2021.04.18

装飾用表面処理とは〈ブラック色〉

《ブラック色》
AV機器等には黒色が多く使われているようです。また、相手材に対しネジの色の方が濃いとネジが目立たないので、ネジを目立たなくするために茶色の相手材に対し黒いネジというパターンもあるようです。

「黒色クロメート」

下地に電気亜鉛メッキを貼り、硝酸銀などを含んだ溶液でクロメート処理をすると黒色になります。銀が黒色を作っています。比較的安価に黒色のメッキができるため広く利用されています。耐食性は有色クロメートや光沢クロメートより劣ります。「酢酸系」と「燐酸系」があり、「酢酸系」は仕上がりは綺麗ですが耐食性が悪く、「燐酸系」は耐食性は良いが色が悪い。弊社の物は酢酸と燐酸を混ぜ、中間をねらっています。弊社では「BC」と表しています。

「黒ニッケル」

下地用ニッケルメッキを貼り、その上にニッケルメッキを貼り、さらにその上に黒色の亜鉛-ニッケルの合金メッキを貼ります。このままでは変色しやすいので、さらにニスで変色を防ぎます。
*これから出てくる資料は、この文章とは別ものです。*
-- ==== Sys2Proof/Machine/Ops.lean ====
section
/-! DEFINITION. The named operations over the state: registers, threads and groups, runs, the guest
book, and TAKING A TRAP as one shared operation (R341 to R347), with the dispositions that return
from it (R356). -/

namespace Sys2Proof.Machine

/-- The outcome of one step. -/
abbrev Out := Host.Outcome State Fault Refusal

/-! ## Reaching into the state -/

def State.core (s : State) (c : Nat) : Core := amapGet {} s.cores c
def State.wing (s : State) (w : Nat) : Wing := amapGet {} s.wings w
def State.die (s : State) (d : Nat) : Die := amapGet {} s.dies d
def State.team (s : State) (t : Nat) : Team := amapGet {} s.teams t
def State.group (s : State) (t g : Nat) : Group := amapGet {} (s.team t).groups g
def Group.thr (g : Group) (l : Nat) : Thread := amapGet {} g.threads l
def State.thread (s : State) (t g l : Nat) : Thread := amapGet {} (s.group t g).threads l
def State.cluster (s : State) (c : Nat) : Cluster := amapGet {} s.clusters c
def State.launch (s : State) (l : Nat) : Launch := amapGet {} s.launches l
def State.space (s : State) (n : Nat) : Space := amapGet {} s.spaces n
def State.queue (s : State) (n : Nat) : Queue := amapGet {} s.queues n
def State.ste (s : State) (n : Nat) : Ste := amapGet {} s.stes n

def State.updCore (s : State) (c : Nat) (f : Core → Core) : State :=
  { s with cores := amapInsert s.cores c (f (s.core c)) }
def State.updWing (s : State) (w : Nat) (f : Wing → Wing) : State :=
  { s with wings := amapInsert s.wings w (f (s.wing w)) }
def State.updDie (s : State) (d : Nat) (f : Die → Die) : State :=
  { s with dies := amapInsert s.dies d (f (s.die d)) }
/-- Change a resident team; a team that has ended is not there to be changed. -/
def State.updTeam (s : State) (t : Nat) (f : Team → Team) : State :=
  { s with teams := amapMap (fun k x => if k = t then f x else x) s.teams }
/-- The team that holds a scratchpad: resident, ended in a live cluster, or saved. (DESIGN CHOICE, log 43.) -/
def State.pad (s : State) (t : Nat) : Team :=
  match amapFind? s.teams t with
  | some tm => tm
  | none => match s.clusters.findSome? fun kv => amapFind? kv.2.ended t with
    | some tm => tm
    | none => (s.saved.findSome? fun kv => (amapFind? kv.2.teams t).or (amapFind? kv.2.cluster.ended t)).getD {}
/-- Change the scratchpad of a team, wherever it is held. (DESIGN CHOICE, log 43.) -/
def State.updPad (s : State) (t : Nat) (f : Team → Team) : State :=
  let g (k : Nat) (x : Team) : Team := if k = t then f x else x
  if (amapFind? s.teams t).isSome then s.updTeam t f
  else { s with
    clusters := amapMap (fun _ c => { c with ended := amapMap g c.ended }) s.clusters
    saved := amapMap (fun _ v => { v with teams := amapMap g v.teams, cluster := { v.cluster with ended := amapMap g v.cluster.ended } }) s.saved }
def State.updGroup (s : State) (t g : Nat) (f : Group → Group) : State :=
  s.updTeam t fun tm => { tm with groups := amapInsert tm.groups g (f (amapGet {} tm.groups g)) }
def State.updThread (s : State) (t g l : Nat) (f : Thread → Thread) : State :=
  s.updGroup t g fun gr => { gr with threads := amapInsert gr.threads l (f (gr.thr l)) }
def State.updCluster (s : State) (c : Nat) (f : Cluster → Cluster) : State :=
  { s with clusters := amapInsert s.clusters c (f (s.cluster c)) }
def State.updLaunch (s : State) (l : Nat) (f : Launch → Launch) : State :=
  { s with launches := amapInsert s.launches l (f (s.launch l)) }
def State.updSpace (s : State) (n : Nat) (f : Space → Space) : State :=
  { s with spaces := amapInsert s.spaces n (f (s.space n)) }
def State.updQueue (s : State) (n : Nat) (f : Queue → Queue) : State :=
  { s with queues := amapInsert s.queues n (f (s.queue n)) }
def State.updSte (s : State) (n : Nat) (f : Ste → Ste) : State :=
  { s with stes := amapInsert s.stes n (f (s.ste n)) }

/-- The launch record of a team. -/
def State.lr (s : State) (t : Nat) : Record := (s.launch (s.team t).launch).lr
/-- The launch space of a team. -/
def State.spaceOf (s : State) (t : Nat) : Nat := (s.launch (s.team t).launch).space
/-- The cluster of a team. -/
def State.clusterOf (s : State) (t : Nat) : Cluster := s.cluster (s.team t).cluster

/-- Take the next identifier. (DESIGN CHOICE, log 3; DESIGN CHOICE, log 109.) -/
def State.fresh (s : State) : Nat × State := (s.uid, { s with uid := s.uid + 1 })

/-- Fold a state update over a list. -/
def forEach {α : Type} (l : List α) (s : State) (f : State → α → State) : State := l.foldl f s

/-- A core's place (R3). -/
def coreDie (c : Nat) : Nat := c / 96
def coreCol (c : Nat) : Nat := c % 96 % 12
def coreRow (c : Nat) : Nat := c % 96 / 12
/-- The device-wide wing of a core (R3). -/
def coreWing (c : Nat) : Nat := 8 * coreDie c + coreCol c / 3 + 4 * (coreRow c / 4)

/-- A vector is masked in the MSI-X table. -/
def Msi.masked (m : Msi) (v : Nat) : Bool := (amapGet 0 m.table (2 * v + 1)).getLsbD 32
/-- Raise an MSI-X vector (Table 25-7): its message is sent, or is pending while the vector is masked. -/
def State.msiRaise (s : State) (v : Nat) : State :=
  { s with msi := if s.msi.masked v then { s.msi with pending := v :: s.msi.pending } else { s.msi with raised := v :: s.msi.raised } }

/-- Write an entry to the event log (R408): 4,096 entries, the oldest overwritten. -/
def State.logEvent (s : State) (code src : Nat) (data : List Nat) : State :=
  let log := s.mgmt.log ++ [{ time := s.devtime, code := code, src := src, data := data }]
  { s with mgmt := if 4096 < log.length then { s.mgmt with log := log.drop 1, dropped := s.mgmt.dropped + 1 }
                   else { s.mgmt with log := log } }

/-! ## Registers (R126, R152, R73, R187) -/

/-- The vector registers of a thread (R128, R324, R348). -/
def State.regCount (s : State) (t : Nat) : Nat :=
  match (s.team t).kind with
  | .porter => 32
  | .fragment => 8 * (bitField (0x20 * 8 + 43) (0x20 * 8 + 39) (s.lr t).raster.toNat + 1)
  | _ => (s.lr t).regs

def Thread.readV (th : Thread) (n : Nat) : Word := amapGet 0 th.v n
def Thread.writeV (th : Thread) (n : Nat) (x : Word) : Thread := { th with v := amapInsert th.v n x }
/-- p7 reads true (R151). -/
def Thread.readP (th : Thread) (n : Nat) : Bool := n == 7 || th.p.getLsbD n
def Thread.writeP (th : Thread) (n : Nat) (b : Bool) : Thread :=
  if n < 7 then { th with p := if b then th.p ||| BitVec.ofNat 8 (2 ^ n) else th.p &&& ~~~ BitVec.ofNat 8 (2 ^ n) } else th
/-- s63 reads zero and discards writes (R126, R152). -/
def Group.readS (g : Group) (n : Nat) : Word := if n = 63 then 0 else amapGet 0 g.s n
def Group.writeS (g : Group) (n : Nat) (x : Word) : Group := if n = 63 then g else { g with s := amapInsert g.s n x }

def State.readV (s : State) (t g l n : Nat) : Word := (s.thread t g l).readV n
def State.readS (s : State) (t g n : Nat) : Word := (s.group t g).readS n
def State.readP (s : State) (t g l n : Nat) : Bool := (s.thread t g l).readP n
def State.writeV (s : State) (t g l n : Nat) (x : Word) : State := s.updThread t g l (·.writeV n x)
def State.writeS (s : State) (t g n : Nat) (x : Word) : State := s.updGroup t g (·.writeS n x)
def State.writeP (s : State) (t g l n : Nat) (b : Bool) : State := s.updThread t g l (·.writeP n b)

/-- Words of a value, lowest first. -/
def toWords : Nat → Nat → List Word
  | 0, _ => []
  | n + 1, x => BitVec.ofNat 32 x :: toWords n (x / 2 ^ 32)
/-- The value of words, lowest first. -/
def ofWords : List Word → Nat
  | [] => 0
  | w :: ws => w.toNat + 2 ^ 32 * ofWords ws

/-- Values numbered from `n`. -/
def numbered {α : Type} : Nat → List α → List (Nat × α)
  | _, [] => []
  | n, x :: xs => (n, x) :: numbered (n + 1) xs

/-! ## Bookkeeping of groups -/

/-- Lanes whose threads can issue, in ascending order (R136). -/
def Group.readyLanes (g : Group) : List Nat := amapKeys (amapFilter (fun _ th => th.stat = .ready) g.threads)
/-- Live lanes: launched and neither exited nor killed (R137). -/
def Group.liveLanes (g : Group) : List Nat := amapKeys (amapFilter (fun _ th => th.stat ≠ .dead) g.threads)

/-- A thread waits at an instruction of the waiting class other than PAUSE, or at a lane exchange (R194). -/
def Group.atWait (g : Group) (th : Thread) : Bool :=
  match th.stat with
  | .conv _ => true
  | .waiting w => match amapFind? g.waits w with
    | some ⟨_, .pause _⟩ | some ⟨_, .results _⟩ | some ⟨_, .loads _⟩ | none => false
    | some _ => true
  | _ => false

/-- A named lane holds up a lane exchange of `lanes` (R194): its thread is parked, or is live and neither of
the set nor waiting. -/
def Group.holdsUp (g : Group) (lanes : List Nat) (n : Nat) : Bool :=
  match amapFind? g.threads n with
  | none => false
  | some th => match th.stat with
    | .dead => false
    | .parked | .held => true
    | _ => !lanes.contains n && !g.atWait th

/-- Lane-exchange waits that are over (R194): no named lane holds them up, or a thread has reached their PC.
(DEDUCED, log 28.) -/
def Group.exchangeOver (g : Group) : List Nat :=
  g.waits.filterMap fun kv => match kv.2.cond with
    | .exchange named =>
      let pc := (g.thr (kv.2.lanes.headD 0)).pc
      if named.all (fun n => !g.holdsUp kv.2.lanes n) || g.readyLanes.any (fun l => (g.thr l).pc = pc) then some kv.1 else none
    | _ => none
/-- The group with those sets ready again. -/
def Group.wakeExchange (g : Group) : Group :=
  let ws := g.exchangeOver
  { g with
    waits := amapFilter (fun w _ => !ws.contains w) g.waits
    threads := amapMap (fun _ th => match th.stat with
      | .waiting w => if ws.contains w then { th with stat := .ready } else th
      | _ => th) g.threads }

/-- The group has a PC set to bind: ready lanes, or a lane exchange that is over. -/
def Group.canRun (g : Group) : Bool := !g.readyLanes.isEmpty || !g.exchangeOver.isEmpty
/-- What a change made of a group: it takes its place in the ready order now, unless it had one already (R144). -/
def Group.readySince (old : Group) (now : Nat) (new : Group) : Group :=
  if !old.canRun && new.canRun then { new with readyAt := now } else new

/-- Whether a grid is being stopped (R106, R358). -/
def State.stopping (s : State) (t : Nat) : Bool := (s.launch (s.team t).launch).status.isSome

/-- A thread is inside a rasteriser-ordered section. -/
def Section_.isOpen : Section_ → Bool
  | .open_ _ | .kept _ => true
  | _ => false
/-- A section whose thread is parked or pre-empted: its time does not count (R328). -/
def Section_.keep (now : Nat) : Section_ → Section_
  | .open_ since => .kept (now - since)
  | x => x
/-- Its time counts again. -/
def Section_.resume (now : Nat) : Section_ → Section_
  | .kept used => .open_ (now - used)
  | x => x

/-- A team that is being pre-empted may still issue: a section of a fragment group is to reach its ROCEND (R328). -/
def Team.mayRun (tm : Team) : Bool :=
  !tm.preempt || (tm.kind == .fragment && !tm.tokens && tm.groups.any fun g => g.2.threads.any fun th => th.2.sect.isOpen)

/-- Whether the group may be bound (R142, R145, R365): a ready thread, and the team neither being pre-empted (but a run
that a stop cut is finished), nor stopped (but for the group that steps), nor of a grid that is ending. (DEDUCED, log 35.) -/
def State.groupReady (s : State) (t g : Nat) : Bool :=
  ((s.team t).mayRun || (s.group t g).kept.isSome) && (s.team t).stop.all (fun st => st.stepping && st.gix == g) && !s.stopping t && (s.group t g).canRun

/-! ## Barriers by number (R237) -/

/-- Barrier `n` of a team: 0 to 15 its own, 16 to 19 its cluster's. -/
def State.bar (s : State) (t n : Nat) : Bar :=
  if n < 16 then amapGet {} (s.team t).bars n else amapGet {} (s.clusterOf t).bars n
def State.setBar (s : State) (t n : Nat) (b : Bar) : State :=
  if n < 16 then s.updTeam t fun tm => { tm with bars := amapInsert tm.bars n b }
  else s.updCluster (s.team t).cluster fun c => { c with bars := amapInsert c.bars n b }

/-! ## The guest book (R343 to R347) -/

def Cause.code : Cause → Nat
  | .illegalOpcode => 0x01 | .illegalOperand => 0x02 | .wrongStream => 0x03 | .fetchBoundary => 0x04
  | .lenReserved => 0x05 | .latchUnderrun => 0x06 | .privilege => 0x07
  | .tagMismatch => 0x10 | .misaligned => 0x11 | .outOfLodging => 0x12 | .tableFormat => 0x13
  | .writeProtect => 0x14 | .classViolation => 0x15 | .race => 0x16 | .scratchRange => 0x17
  | .regionOff => 0x18 | .poison => 0x19 | .apertureRole => 0x1A
  | .barrierCount => 0x20 | .barrierStale => 0x21 | .rocTimeout => 0x23 | .rstackOverflow => 0x24
  | .meshOverflow => 0x25
  | .fpInvalid => 0x30 | .fpDivzero => 0x31 | .fpOverflow => 0x32 | .fpUnderflow => 0x33 | .fpInexact => 0x34
  | .bkpt => 0x40 | .watch => 0x41 | .step => 0x42 | .software => 0x50 | .legacy => 0x51

/-- The next SEQ from `n` that no record holds (R345). -/
def nextFreeSeq (used : List Nat) : Nat → Nat → Nat
  | 0, n => n
  | fuel + 1, n => if used.contains n then nextFreeSeq used fuel (if n = 2 ^ 24 - 1 then 1 else n + 1) else n

/-- PH0 and PH1 of a record (Table 20-2): PHASE bits [3:0] of the barriers. -/
def State.phaseNibbles (s : State) (t lo n : Nat) : Nat :=
  (List.range n).foldl (fun acc k => acc + 16 ^ k * ((s.bar t (lo + k)).phase.toNat % 16)) 0

/-- The eight words of a fault record (Table 20-2), SEQ left 0. -/
def State.faultRecord (s : State) (t group lane pc : Nat) (tr : Trap) : List DWord :=
  let tm := s.team t
  let la := s.launch tm.launch
  let cl := s.cluster tm.cluster
  let w := la.lr.cw
  [ BitVec.ofNat 64 (tr.cause.code + 2 ^ 8 * group + 2 ^ 16 * lane + 2 ^ 24 * (tr.aux % 256) + 2 ^ 32 * (tm.rank % 16)),
    BitVec.ofNat 64 (2 ^ 8 * (tm.rank / w) + 2 ^ 12 * (tm.rank % w) + 2 ^ 16 * cl.gz + 2 ^ 32 * cl.gy + 2 ^ 48 * cl.gx),
    BitVec.ofNat 64 (2 ^ 36 * la.ticket + 2 ^ 52 * la.space),
    BitVec.ofNat 64 tr.addr,
    BitVec.ofNat 64 (pc % 2 ^ 32),
    BitVec.ofNat 64 tr.info,
    BitVec.ofNat 64 (s.phaseNibbles t 0 16),
    BitVec.ofNat 64 (s.phaseNibbles t 16 4) ]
耐食性はニッケルメッキとほとんど同等です。輝きのある黒色に仕上ります。

「黒クローム」

下地用ニッケルメッキを貼り、その上にニッケルメッキを貼り、さらにその上に黒色のクロムメッキを貼ります。 タコ掛けと呼ばれる1本づつ吊す方法でメッキをしています。そのためコスト高ですが重厚な漆黒の色合いに仕上ります。耐食性もクロームメッキと同様優れています。

「パーカー」

前述のパーカーも色合わせの為に用いられることがあるようです。

「SSブラック(KBB・BL・BK他」

ステンレスを特殊な薬品で黒く着色処理することでステンレスに対する「黒染め」ということです。